Изменить стиль страницы

— Ишь, нянчит свою дрынчалку. Ровно любимую обнял…

Она протянула руку и легонько коснулась пальцем широкой брови спящего, провела по щеке. И отдернула, услышав резкий голос дочери:

— Мать, ты где?

Убог заворочался, открывая светлые глаза. Карса, вскочила, наступая на юбки, откачнулась от матраса, заслоняя бьющий в окошко свет. Но певец, не посмотрев на нее, ошупал цитру, поглаживая облезлое дерево рамы. И только потом, садясь, поднял сонные глаза на хозяйку. Улыбнулся ей. Скользнул взглядом по длинным серьгам, высокому тюрбану и в улыбке появилась грусть.

— Я что, одна поволоку на базар корзины, ты…

Зелия не договорила, вставая в дверном проеме и переводя глаза с матери, застывшей между окном и матрасом, на Убога с цитрой в руках.

Карса откашлялась.

— Не одна. Вставай, Убог, поможешь.

Она быстро пошла к двери и вытолкала дочь в коридорчик.
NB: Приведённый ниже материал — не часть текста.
-- ==== Sys2Proof/Tests/Slice0.lean ====
section
/-! SUPPORT. The model's own tests: ill-formed commands that WellFormed refuses, words of instructions written out from the
manual's formats, and for the statements' hypotheses concrete states that meet them together. -/

namespace Sys2Proof.Tests

open Sys2Proof Sys2Proof.Machine

set_option Elab.async false

/-! ### States -/

/-- The state after reset with die 0 changed. -/
def at0 (f : Die → Die) : State := State.reset.modDie 0 f

/-- Thread 0 of core 0 of die 0. -/
def t0 : Tid := ⟨0, 0, 0⟩

/-- A thread with the numbers 1 to 31 in its registers and the whole cluster store as its region. -/
def th : Thread := { role := 1, st := .issuing, rlast := 262143, w := Vector.ofFn fun i => BitVec.ofNat 36 i.val }

/-- Core 0 runs with thread 0 at an instruction. -/
def isa (x : Thread) (i : CoreInstr) : State :=
  at0 fun d => { d with istore := [(x.pc, encodeInstr i)], cores := [(0, { run := .running })], threads := [(0, x)] }

/-- A command at the head of a ring. -/
def ringAt (n : Nat) (c : RCmd) : State := at0 fun d => { d with rings := [(n, { cmds := [c] })] }

/-! ### Well-formed commands -/

theorem test_wf_ok : Instr.wf (.frameAdmit 7) = true := by decide

/-- A command out of range in one number, for each range that WellFormed checks. -/
theorem test_wf_numbers : (([
  .registerWrite 8 1 0 0, .registerWrite 1 8388608 0 0, .devCeRead 1 2 1, .devCeRead 1 1 20,
  .ethernetFrameReceive 1 32 (.octets []) true, .pcsLinkUp 1 1 3, .telegramPortDisable 1 8 0, .profileEnable 1 64 0,
  .selectorDisable 1 64 0, .dispatchDelivery 1 16, .commitApply 1 16384, .releaseSequenceSkip 1 256,
  .linkEnable 1 3 0, .faultNoticeDeliver 1 48, .clusterDeadlock 1 12, .bankGrant 1 1 16, .helperJobStart 1 36,
  .tableActivate 1 64, .initStart 1 64, .encoderEdge 6 true true 1, .zeroCrossing 5 true 1, .zeroCrossing 10 true 1,
  .axisHeld 0, .axisHeld 8, .pinPulseEnd 8, .readAheadRefill 1 4096, .gateListChange 1 18 1, .gateListChange 1 1 8,
  .hostRxDeliver 1 64 0 0, .dramTrainingEnd 1 true 1048576, .dramReadRequest 1 1 1099511627776 true,
  .refreshTick 1 2, .mr4Read 1 8 1, .mr4Read 1 1 8, .mapMaskWrite 1 6 1, .mapMaskWrite 1 1 4294967296,
  .bolterSramStep 1 0, .bolterSramStep 1 10, .sramWriteback 1 1 12 1, .bar2Read true 1099511627776 1,
  .dTailWrite 1 7 0, .ringEnable 1 72 0, .counterZero 1 28, .ovfClear 1 1 256 true, .brownout 5,
  .axisValueReadLatch 1 1 3] : List Instr).all fun i => !i.wf) = true := by
  decide +kernel

/-- A command out of range in a thread, a length or a code. -/
theorem test_wf_others : (([
  .pauseFrameReceive 1 1 true 0 [1], .pauseFrameReceive 1 1 false 0 [65536], .pauseExpire 1 1 (some 8),
  .spawn ⟨0, 48, 0⟩ 0 0 0, .jr ⟨8, 0, 0⟩ 1, .jr ⟨0, 0, 16⟩ 1, .dramWriteRequest 1 1 0 [] true,
  .dramWriteRequest 1 1 127 [1, 2] true, .bar2Read true 4095 2, .bar2Write true 4095 [1, 2], .bar2Read true 1 0,
  .bar2Write true 1 [], .htxFetch 1 0 0 (List.replicate 16385 0), .attestReq 0 0 0 [], .attestResp 0 0 0 [],
  .bypass 2] : List Instr).all fun i => !i.wf) = true := by
  decide +kernel

theorem test_wf_slot_a (l : List Byte) (h : 16777216 < l.length) : Instr.wf (.boot (some l) none false false 0) = false := by
  simp [Instr.wf]; omega

theorem test_wf_slot_b (l : List Byte) (h : 16777216 < l.length) : Instr.wf (.boot none (some l) false false 0) = false := by
  simp [Instr.wf]; omega

/-! ### Words of instructions, written out from the formats of R164 and the tables of R167 to R187 -/

theorem test_word_movi : decodeWord 0o054400001750 = some (.imm .movi 8 0 1000) := by decide +kernel
theorem test_word_divs : decodeWord 0o024101200004 = some (.mul .divs 2 1 8) := by decide +kernel
theorem test_word_zero_is_illegal : decodeWord 0 = none := by decide +kernel

/-! ### Witnesses: instructions on registers -/

/-- The conditions of an issue slot as one decidable check. -/
def issuesB (s : State) (t : Tid) (i : CoreInstr) : Bool :=
  tidOk t s && !s.inReset && s.canIssue t.die (tkey t) && !(s.thr t.die (tkey t)).rep && !s.forced t.die (tkey t) &&
  decide ((s.die t.die).flips (unitKey 3 (tkey t / 64) (s.thr t.die (tkey t)).pc) = 0) &&
  decide (decodeWord (sgetD (s.die t.die).istore (tkey t / 64 * 65536 + (s.thr t.die (tkey t)).pc) 0) = some i)

theorem issues_of {s : State} {t : Tid} {i : CoreInstr} (h : issuesB s t i = true) : s.issues t i := by
  simp only [issuesB, Bool.and_eq_true, Bool.not_eq_true', decide_eq_true_eq, and_assoc] at h
  obtain ⟨there, live, slot, once, free, whole, word⟩ := h
  exact ⟨there, live, slot, once, free, whole, word⟩

/-- A thread that holds an operation in slot 5 of an instance with a packet of two cells. -/
def isaOp (x : Thread) (i : CoreInstr) : State :=
  ((isa { x with op := some 5, delivered := true } i).modHop 0 fun h => { h with
    packets := [(0, { cells := [3, 9], len := 200, fcs := 0, port := 1, cfg := 0, pdef := 0, ts := 0 })] }).modDsp 0 fun y => { y with
      insts := [(2, { graph := 1, width := 1, words := List.replicate 48 0, pid := some 0 })]
      ops := [(5, { inst := 2, node := 0, kind := 0, st := .service })] }

theorem witness_AdditionsAreOneAddition :
    namesIssue (.adc t0 false 3 1 2) = some (t0, .alu .adc false 3 1 2) ∧ CoreInstr.sys (.alu .adc false 3 1 2) = false ∧
    (isa th (.alu .adc false 3 1 2)).issues t0 (.alu .adc false 3 1 2) ∧
    addition ((isa th (.alu .adc false 3 1 2)).at_ t0) (.alu .adc false 3 1 2) = some (1, 2, false) ∧
    (isa th (.alu .abs false 3 1 0)).issues t0 (.alu .abs false 3 1 0) := by
  repeat' first | decide +kernel | exact issues_of (by decide +kernel) | apply And.intro

theorem witness_LogicSetsZeroNegativeAndClearsOverflow :
    namesIssue (.xor t0 false 3 1 2) = some (t0, .alu .xor false 3 1 2) ∧ CoreInstr.sys (.alu .xor false 3 1 2) = false ∧
    (isa th (.alu .xor false 3 1 2)).issues t0 (.alu .xor false 3 1 2) ∧
    logical ((isa th (.alu .xor false 3 1 2)).at_ t0) (.alu .xor false 3 1 2) = some 3 := by
  repeat' first | decide +kernel | exact issues_of (by decide +kernel) | apply And.intro
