-- ==== Sys2Proof/Tests/Slice0.lean ====
section
/-! SUPPORT. Tests of single steps against the vectors of 95_test_vectors.md (CAP = 16 unless said otherwise), the decoding of one written-out word per instruction, the WellFormed smoke test, and a witness for the hypotheses of every statement. -/

namespace Sys2Proof.Tests

open Sys2Proof.Machine

/-! ## Small states -/

/-- A block with `CAP = 16`. -/
def cfg16 (pop : Bool) : Config := { log2CapOver3 := 1, hasPopWord := pop }

/-- A block with `CAP = 16`, the given indices and storage, and everything else as after reset. -/
def ring (pop : Bool) (r w : Nat) (m : Memory) : State :=
  { State.reset with cfg := cfg16 pop, ridx := r, widx := w, stor := m }

/-- The state with one event to come and one command outstanding on port `p`. -/
def serving (s : State) (p : Port) (w : CmdWord) : State :=
  { s with events := [.serve p], outstanding := s.outstanding.set p (some w) }

/-- What a test looks at after one step. -/
def after (o : Host.Outcome State Fault Refusal) : Option State :=
  match o with
  | .next t => some t
  | .fault _ => none
  | .refused _ => none

/-- The newest response, packed, and the indices. -/
def seen (o : Host.Outcome State Fault Refusal) : Option (Option (BitVec 128) × Nat × Nat) :=
  (after o).map fun t => (t.replies.head?.map Reply.pack, t.ridx, t.widx)

/-- The storage, ERR and the fault record. -/
def left (o : Host.Outcome State Fault Refusal) : Option (Memory × BitVec 32 × FaultRecord) :=
  (after o).map fun t => (t.stor, t.err, t.faults)

/-- The word 0x11223344 at offset 0 and 0xA1B2C3D4 after it (vector R1). -/
def twoWords : Memory :=
  [(0, 0x44#8), (1, 0x33#8), (2, 0x22#8), (3, 0x11#8), (4, 0xD4#8), (5, 0xC3#8), (6, 0xB2#8), (7, 0xA1#8)]

/-! ## WellFormed -/

/-- The one check of WellFormed: POP_WORD in a block without it is refused (R9). -/
theorem test_wf_refuses_pop_without_parameter : Instr.popWord.wf (cfg16 false) = false := by decide

theorem test_wf_accepts_pop_with_parameter : Instr.popWord.wf (cfg16 true) = true := by decide

/-! ## Decoding: one word per row, fields written out in the order ARG, RSV1, BDATA, RSV0, OP (R61) -/

theorem test_decode_init :
    decode .control (0x00000000#32 ++ 0x0000#16 ++ 0x00#8 ++ 0b0000#4 ++ 0b0000#4) = .ok .init := rfl
theorem test_decode_pushWord :
    decode .producer (0xA1B2C3D4#32 ++ 0x0000#16 ++ 0x00#8 ++ 0b0000#4 ++ 0b0001#4) = .ok (.pushWord 0xA1B2C3D4#32) := rfl
theorem test_decode_registerWrites :
    decode .producer (0xFFFFFFFF#32 ++ 0x0000#16 ++ 0x00#8 ++ 0b0000#4 ++ 0b0010#4) = .ok (.registerWrites 0xFFFFFFFF#32) := rfl
theorem test_decode_contigSpaceAvailable :
    decode .consumer (0x00000000#32 ++ 0x0000#16 ++ 0x00#8 ++ 0b0000#4 ++ 0b0011#4) = .ok (.contigSpaceAvailable .consumer) := rfl
theorem test_decode_spaceAvailable :
    decode .producer (0x00000000#32 ++ 0x0000#16 ++ 0x00#8 ++ 0b0000#4 ++ 0b0100#4) = .ok (.spaceAvailable .producer) := rfl
theorem test_decode_storageWrite :
    decode .producer (0x0000000C#32 ++ 0x0000#16 ++ 0xAB#8 ++ 0b0000#4 ++ 0b0101#4) = .ok (.storageWrite 12#32 0xAB#8) := rfl
theorem test_decode_registerReads :
    decode .consumer (0x0000000C#32 ++ 0x0000#16 ++ 0x00#8 ++ 0b0000#4 ++ 0b0110#4) = .ok (.registerReads 12#32) := rfl
theorem test_decode_contigSpaceUsed :
    decode .control (0x00000000#32 ++ 0x0000#16 ++ 0x00#8 ++ 0b0000#4 ++ 0b0111#4) = .ok (.contigSpaceUsed .control) := rfl
theorem test_decode_spaceUsed :
    decode .consumer (0x00000000#32 ++ 0x0000#16 ++ 0x00#8 ++ 0b0000#4 ++ 0b1000#4) = .ok (.spaceUsed .consumer) := rfl
theorem test_decode_storageRead :
    decode .consumer (0x00000010#32 ++ 0x0000#16 ++ 0x00#8 ++ 0b0000#4 ++ 0b1001#4) = .ok (.storageRead 16#32) := rfl
theorem test_decode_popWord :
    decode .consumer (0x00000000#32 ++ 0x0000#16 ++ 0x00#8 ++ 0b0000#4 ++ 0b1010#4) = .ok .popWord := rfl
theorem test_decode_getState :
    decode .producer (0x00000000#32 ++ 0x0000#16 ++ 0x00#8 ++ 0b0000#4 ++ 0b1011#4) = .ok (.getState .producer) := rfl
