-- ==== Sys2Proof/Word.lean ====
section
/-! DEFINITION. The word types of the KZ5410 (03 R33, R34; 06 R117). -/

namespace Sys2Proof

/-- One byte. -/
abbrev Byte := BitVec 8
/-- One 32-bit register word. -/
abbrev Word := BitVec 32
/-- A 64-bit value: a register pair, a program counter or an address. -/
abbrev Addr := BitVec 64
/-- One 96-bit instruction word (R33). -/
abbrev Code := BitVec 96

end Sys2Proof
end

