/-- The major opcode and the fields of an instruction that a word encodes; none for an event. -/
def Instr.word? : Instr → Option (BitVec 8 × Ins)
  | .bra w => some (0x01, w)
  | .brx w => some (0x02, w)
  | .call w => some (0x03, w)
  | .callx w => some (0x04, w)
  | .ret w => some (0x05, w)
  | .exit w => some (0x06, w)
  | .nop w => some (0x07, w)
  | .yield w => some (0x08, w)
  | .sleep w => some (0x09, w)
  | .dbnz w => some (0x0A, w)
  | .join w => some (0x10, w)
  | .leave w => some (0x11, w)
  | .cnew w => some (0x12, w)
  | .cfree w => some (0x13, w)
  | .sign w => some (0x14, w)
  | .signW w => some (0x14, w)
  | .cwait w => some (0x15, w)
  | .shfl w => some (0x16, w)
  | .cred w => some (0x17, w)
  | .voteAll w => some (0x18, w)
  | .voteAny w => some (0x18, w)
  | .voteCount w => some (0x18, w)
  | .voteRowmask w => some (0x18, w)
  | .freeze w => some (0x19, w)
  | .launch w => some (0x1A, w)
  | .evsig w => some (0x1B, w)
  | .evwait w => some (0x1C, w)
  | .rcall w => some (0x1D, w)
  | .rret w => some (0x1E, w)
  | .rjoin w => some (0x1F, w)
  | .iadd w => some (0x20, w)
  | .isub w => some (0x21, w)
  | .imul w => some (0x22, w)
  | .imulh w => some (0x23, w)
  | .imad w => some (0x24, w)
  | .idiv w => some (0x25, w)
  | .irem w => some (0x26, w)
  | .imin w => some (0x27, w)
  | .imax w => some (0x28, w)
  | .and w => some (0x29, w)
  | .or w => some (0x2A, w)
  | .xor w => some (0x2B, w)
  | .andn w => some (0x2C, w)
  | .shl w => some (0x2D, w)
  | .shr w => some (0x2E, w)
  | .sar w => some (0x2F, w)
  | .popc w => some (0x30, w)
  | .clz w => some (0x31, w)
  | .brev w => some (0x32, w)
  | .bfx w => some (0x33, w)
  | .bfi w => some (0x34, w)
  | .iset w => some (0x35, w)
  | .sel w => some (0x36, w)
  | .lea w => some (0x37, w)
  | .mov w => some (0x38, w)
  | .pack w => some (0x39, w)
  | .unpk w => some (0x3A, w)
  | .crc32c w => some (0x3B, w)
  | .fadd w => some (0x40, w)
  | .fsub w => some (0x41, w)
  | .fmul w => some (0x42, w)
  | .ffma w => some (0x43, w)
  | .fmin w => some (0x44, w)
  | .fmax w => some (0x45, w)
  | .fset w => some (0x46, w)
  | .fdiv w => some (0x47, w)
  | .fsqrt w => some (0x48, w)
  | .frcp w => some (0x49, w)
  | .frsq w => some (0x4A, w)
  | .fexp2 w => some (0x4B, w)
  | .flog2 w => some (0x4C, w)
  | .ftanh w => some (0x4D, w)
  | .frnd w => some (0x4E, w)
  | .fcls w => some (0x4F, w)
  | .fclsTest w => some (0x4F, w)
  | .hadd2 w => some (0x50, w)
  | .hmul2 w => some (0x51, w)
  | .hfma2 w => some (0x52, w)
  | .fcvt w => some (0x53, w)
  | .fdot w => some (0x54, w)
  | .fldx w => some (0x55, w)
  | .srd w => some (0x60, w)
  | .plog w => some (0x61, w)
  | .pmovNz w => some (0x62, w)
  | .pmovVal w => some (0x62, w)
  | .pmovSave w => some (0x62, w)
  | .pmovLoad w => some (0x62, w)
  | .shape w => some (0x63, w)
  | .gen w => some (0x64, w)
  | .femkTest w => some (0x65, w)
  | .femkMask w => some (0x65, w)
  | .mma w => some (0x70, w)
  | .mmas w => some (0x71, w)
  | .mmag w => some (0x72, w)
  | .aclr w => some (0x73, w)
  | .aclrAll w => some (0x73, w)
  | .ast w => some (0x74, w)
  | .ald w => some (0x75, w)
  | .aget w => some (0x76, w)
  | .mwait w => some (0x77, w)
  | .qnt w => some (0x78, w)
  | .qntCol w => some (0x78, w)
  | .bpk w => some (0x79, w)
  | .bunp w => some (0x7A, w)
  | .scw w => some (0x7B, w)
  | .scr w => some (0x7C, w)
  | .mstat w => some (0x7D, w)
  | .mstatClr w => some (0x7D, w)
  | .tscl w => some (0x80, w)
  | .tofs w => some (0x81, w)
  | .tclp w => some (0x82, w)
  | .tclpImm w => some (0x82, w)
  | .tfil w => some (0x83, w)
  | .tmap w => some (0x84, w)
  | .tord w => some (0x85, w)
  | .tmat w => some (0x86, w)
  | .tmatAll w => some (0x86, w)
  | .thdr w => some (0x87, w)
  | .tlde w => some (0x88, w)
  | .tste w => some (0x89, w)
  | .ld w => some (0x90, w)
  | .st w => some (0x91, w)
  | .lds w => some (0x92, w)
  | .sts w => some (0x93, w)
  | .ldlk w => some (0x94, w)
  | .stul w => some (0x95, w)
  | .unlk w => some (0x96, w)
  | .aadd w => some (0x97, w)
  | .amin w => some (0x98, w)
  | .amax w => some (0x99, w)
  | .aand w => some (0x9A, w)
  | .aor w => some (0x9B, w)
  | .axor w => some (0x9C, w)
  | .axch w => some (0x9D, w)
  | .acas w => some (0x9E, w)
  | .afadd w => some (0x9F, w)
  | .waita w => some (0xA1, w)
  | .wake w => some (0xA2, w)
  | .tagld w => some (0xA3, w)
  | .tagst w => some (0xA4, w)
  | .cpy w => some (0xB0, w)
  | .mcast w => some (0xB1, w)
  | .mcastSame w => some (0xB1, w)
  | .tktst w => some (0xB2, w)
  | .xarm w => some (0xB3, w)
  | .xfree w => some (0xB5, w)
  | .redc w => some (0xB6, w)
  | .nvsq w => some (0xB7, w)
  | .trap w => some (0xC0, w)
  | .bpt w => some (0xC1, w)
  | .sysr w => some (0xC2, w)
  | .sysw w => some (0xC3, w)
  | .csave w => some (0xC4, w)
  | .crest w => some (0xC5, w)
  | .pdone w => some (0xC6, w)
  | .eret w => some (0xC7, w)
  | .eretSkip w => some (0xC7, w)
  | .replay w => some (0xC8, w)
  | .replayDrop w => some (0xC8, w)
  | .fenceAcq w => some (0xA0, w)
  | .fenceRel w => some (0xA0, w)
  | .fenceAr w => some (0xA0, w)
  | .xstatToken w => some (0xB4, w)
  | .xstatSlot w => some (0xB4, w)
  | .freezeComplete _ => none
  | .evwaitWake _ => none
  | .remoteFrameStart _ => none
  | .finishingStrandStart _ => none
  | .rcallReply _ => none
  | .rcallTimeout _ => none
  | .longLatencyComplete _ => none
  | .storageRetry _ => none
  | .storageEvict _ => none
  | .matrixOpFinish _ _ => none
  | .tileViewOp _ => none
  | .atomicExecute _ _ => none
  | .loadComplete _ => none
  | .storePerform _ => none
  | .watchWake _ => none
  | .waitaTimeout _ => none
  | .waitaSpurious _ => none
  | .copyChunkWrite _ => none
  | .copyFaultResume _ => none
  | .mcastDelivery _ _ => none
  | .grinderBlockStart _ => none
  | .computeSliceEnd _ _ => none
  | .activationAlert _ => none
  | .grinderBlockDone _ => none
  | .nvmeCompletion _ _ _ _ => none
  | .bptResolve _ _ => none
  | .deferredTrapDeliver _ => none
  | .logEntryReexecute _ _ => none
  | .pageDecline _ => none
  | .preemptRequest _ => none
  | .preemptDeadline _ => none
  | .contextKill _ => none
  | .clusterReset _ => none
  | .clusterReturn _ => none
  | .peerDown _ => none
  | .linkUp _ _ => none
  | .rtimeout _ => none
  | .tlbInvalidate _ _ => none
  | .memoryError _ _ => none
  | .launchPortWrite _ _ _ => none
  | .queueStatusWrite _ _ => none
  | .queueHeadCheck _ => none
  | .waitSatisfied _ => none
  | .priorityAge _ => none
  | .launchSelect => none
  | .admissionSweep => none
  | .regroup _ => none
  | .sleepWake _ => none
  | .hostBarWrite _ _ => none
  | .hostBarRead _ _ => none
  | .doorbellWrite _ _ => none
  | .doorbellRead _ _ => none
  | .registerWrite _ _ => none
  | .pcieLinkReset _ => none
  | .palertAssert => none
  | .narrowExit => none
  | .thermalLevelChange _ _ => none
  | .bootRomStart => none
  | .bootFetchRetry => none
  | .clusterRelease => none
  | .getVersion => none
  | .getCapabilities => none
  | .negotiateAlgorithms => none
  | .getDigests => none
  | .getCertificate => none
  | .challenge _ => none
  | .getMeasurements => none
  | .pageServiceComplete _ _ => none
  | .refreshDue _ => none
  | .deviceReset _ => none
  | .powerLoss => none
  | .twiganLinkDown _ => none
  | .pcieLinkStateChange _ _ => none
  | .firmwareNarrowHold _ => none
  | .nvmeQueueAbort _ => none

/-- The instruction of a raw word and the MODW word in front of it, none where the encoding check fails (R46). -/
def decodeRaw (lim : Limits) (m : Option Code) (r : Raw) : Option Instr :=
  match illegalCause lim m r with
  | some _ => none
  | none => (Ins.ofRaw (m.map Modw.ofCode) r).bind (Instr.ofOp r.op.toNat)

/-- The word at the head of a list of bytes (R33). -/
def codeOf (bs : List Byte) : Code := BitVec.ofNat 96 (ofLeBytes (bs.take 12))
— Давай, грузи на тележку, помогу.

Перед домом, ловко закидывая на тележку блестящие новенькие корзины, Зелия сказала злым шепотом, пристально разглядывая стрелки сурьмы на маленьких глазах матери и полустертую помаду на губах:

— Ты что это, мать? Ты его притащила, как эти, которые ходят в старый город, мальчиков себе купить? За пироги, думаешь, он тебя…

— Замолчи! А то надеру зад, не посмотрю, что по женихам бегаешь. Подай ту, последнюю.

Зелия надулась и швырнула на гору плетева маленькую корзинку для фруктов. Сказала мстительно, оставляя за собой последнее слово:

— А краски мои не бери. Купи себе и мажься.

По дороге на рынок обе молчали, нарядным конвоем идя по сторонам скрипящей тележки. Убог наваливался на поручень, полированное дерево которого блестело от старости, и, улыбаясь, кивал зевакам, что провожали троицу шуточками.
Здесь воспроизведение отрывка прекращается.